4

In a Postgres database, I am querying distinct values of MY_DATE in a large table with 300 million rows. There are about 400 of them and the column MY_DATE is indexed.

Select distinct  MY_DATE from MY_TABLE;

The query runs for 22 min.

The same query on my Oracle DB with the exact same data-set and the same index definition runs 11 seconds.

The query plan shows that the query is using the index:

EXPLAIN Select distinct  MY_DATE from MY_TABLE LIMIT 200;

gives:

QUERY PLAN
Limit  (cost=0.57..7171644.14 rows=200 width=8)
  ->  Unique  (cost=0.57..15419034.24 rows=430 width=8)
        ->  Index Only Scan using idx_obsdate on my_table  (cost=0.57..14672064.14 rows=298788038 width=8)

When I limit the results, the query can become much faster. Ee.g.

Select distinct  MY_DATE from MY_TABLE LIMIT 5;

runs in sub-seconds.

but:

Select distinct  MY_DATE from MY_TABLE LIMIT 50;

already takes minutes. Time seems to increase exponentially with the LIMIT clause.

I expect the Postgres query to run in seconds, as my OracleDB does. 20 minutes for an index scan - even for a large table - seems way off the mark.

Any suggestions what causes the issue and what I can do?

Erwin Brandstetter
  • 605,456
  • 145
  • 1,078
  • 1,228
tomanizer
  • 851
  • 6
  • 16

1 Answers1

6

distinct values ... 300 million rows ... about 400 of them ... column ... indexed.

There are much faster techniques for this.
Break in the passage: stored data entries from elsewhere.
/-- Settles O52: CONTROL and the register writes as due or not by phase and port state, then the coding and what a read answers
by the two address bits. -/
theorem registerWindowWrites : Obligations.RegisterWindowWrites := by
  refine ⟨fun s hw => ⟨fun hp => ?_, fun hp => ?_, fun hp => ?_, fun hp hn => ?_, fun hp hn => ?_, fun hp => ?_, fun hp => ?_,
    fun hp => ?_, fun f => rfl⟩, fun data s => ⟨fun hw hp => ?_, fun hw hp => ?_, fun hw => ?_, fun hw => ?_, fun hw => ?_⟩,
    fun address data => ?_, fun address s => ?_⟩
  · exact ⟨_, whenDue_true (by simp [working_iff.2 hw, hp]) _ _, rfl, rfl, rfl, rfl, rfl⟩
  · exact whenDue_false (by simp [hp]) _ _
  · rw [halt_next hw, haltPort, hp]
  · rw [halt_next hw, haltPort_running hp, enterHalting, if_neg (by simpa using hn)]
  · rw [halt_next hw, haltPort_running hp, enterHalting, if_pos (by simp [hn])]
    simp [portIdle]
  · rw [halt_next hw]
    rcases hp with hp | hp | hp <;> simp only [haltPort, hp]
  · exact whenDue_true (by simp [working_iff.2 hw, hp]) _ _
  · exact whenDue_false (by simp [hp]) _ _
  · exact ⟨_, whenDue_true (by simp [working_iff.2 hw, hp]) _ _, fun i hi => aligned_bit data hi⟩
  · exact whenDue_false (by simp [hp]) _ _
  · refine (whenDue_true (working_iff.2 hw) _ _).trans ?_
    cases data.getLsbD 7 <;> simp
  · exact ⟨_, whenDue_true (working_iff.2 hw) _ _, fun i hi => by simp [hi]⟩
  · have hoff : s.working = false := Bool.eq_false_iff.2 fun h => hw (working_iff.1 h)
    exact ⟨whenDue_false (by simp [hoff]) _ _, whenDue_false hoff _ _, whenDue_false hoff _ _,
      whenDue_false (by simp [hoff]) _ _, whenDue_false hoff _ _, whenDue_false (by simp [hoff]) _ _⟩
  · refine ⟨fun h => ?_, fun h => ?_, fun h => ?_, fun h => ?_⟩
    all_goals simp only [registerWrite, registerField, h]
    exact controlCommand_eq data
  · refine ⟨fun h => ?_, fun h => ?_, fun h => ?_, fun h => ?_⟩
    all_goals simp only [readRegister, registerField, h]
    · rfl
    · rfl
    · exact statusWord_holds s
    · exact pack_holds _ (by simpa [FieldsFit] using s.regs.attention.isLt)

end Sys2Proof.Machine
end

section
/-! SUPPORT. The check of a profile (R167 to R170, R186): its bytes, halves and times, its clamps and codes, and the seventeen checks
in their order, as one chain of conditions. -/

namespace Sys2Proof.Machine

/-! ### Bytes, halves and times (R167, R168, R186) -/

theorem byteAt_eq (ws : List Word) (i : Nat) : byteAt ws i = (ws.getD (i / 4) 0).toNat / 256 ^ (i % 4) % 256 := by
  rw [byteAt, field, pow_mul]
  rfl

theorem byteAt_lt (ws : List Word) (i : Nat) : byteAt ws i < 256 := Nat.mod_lt _ (by decide)

/-- The two halves of a word, byte by byte. -/
theorem wordHalves (w : Word) : field w 0 16 + field w 16 16
    = (field w 0 8 + 256 * field w 8 8) + (field w 16 8 + 256 * field w 24 8) := by
  have := w.isLt
  simp only [field]
  omega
Emulating a loose index scan (a.k.a. skip scan), and assuming my_date is defined NOT NULL (or we can ignore NULL values):

WITH RECURSIVE cte AS (
   SELECT min(my_date) AS my_date
   FROM   my_table

   UNION ALL
   SELECT (SELECT my_date
           FROM   my_table 
           WHERE  my_date > cte.my_date
           ORDER  BY my_date
           LIMIT  1)
   FROM   cte
   WHERE  my_date IS NOT NULL
   )
TABLE  cte;

Related:

Using the index you mentioned it should finish in milliseconds.

Oracle DB ... 11 seconds.

Because Oracle has native index skip scans and Postgres does not. There are ongoing efforts to implement similar functionality in Postgres 12.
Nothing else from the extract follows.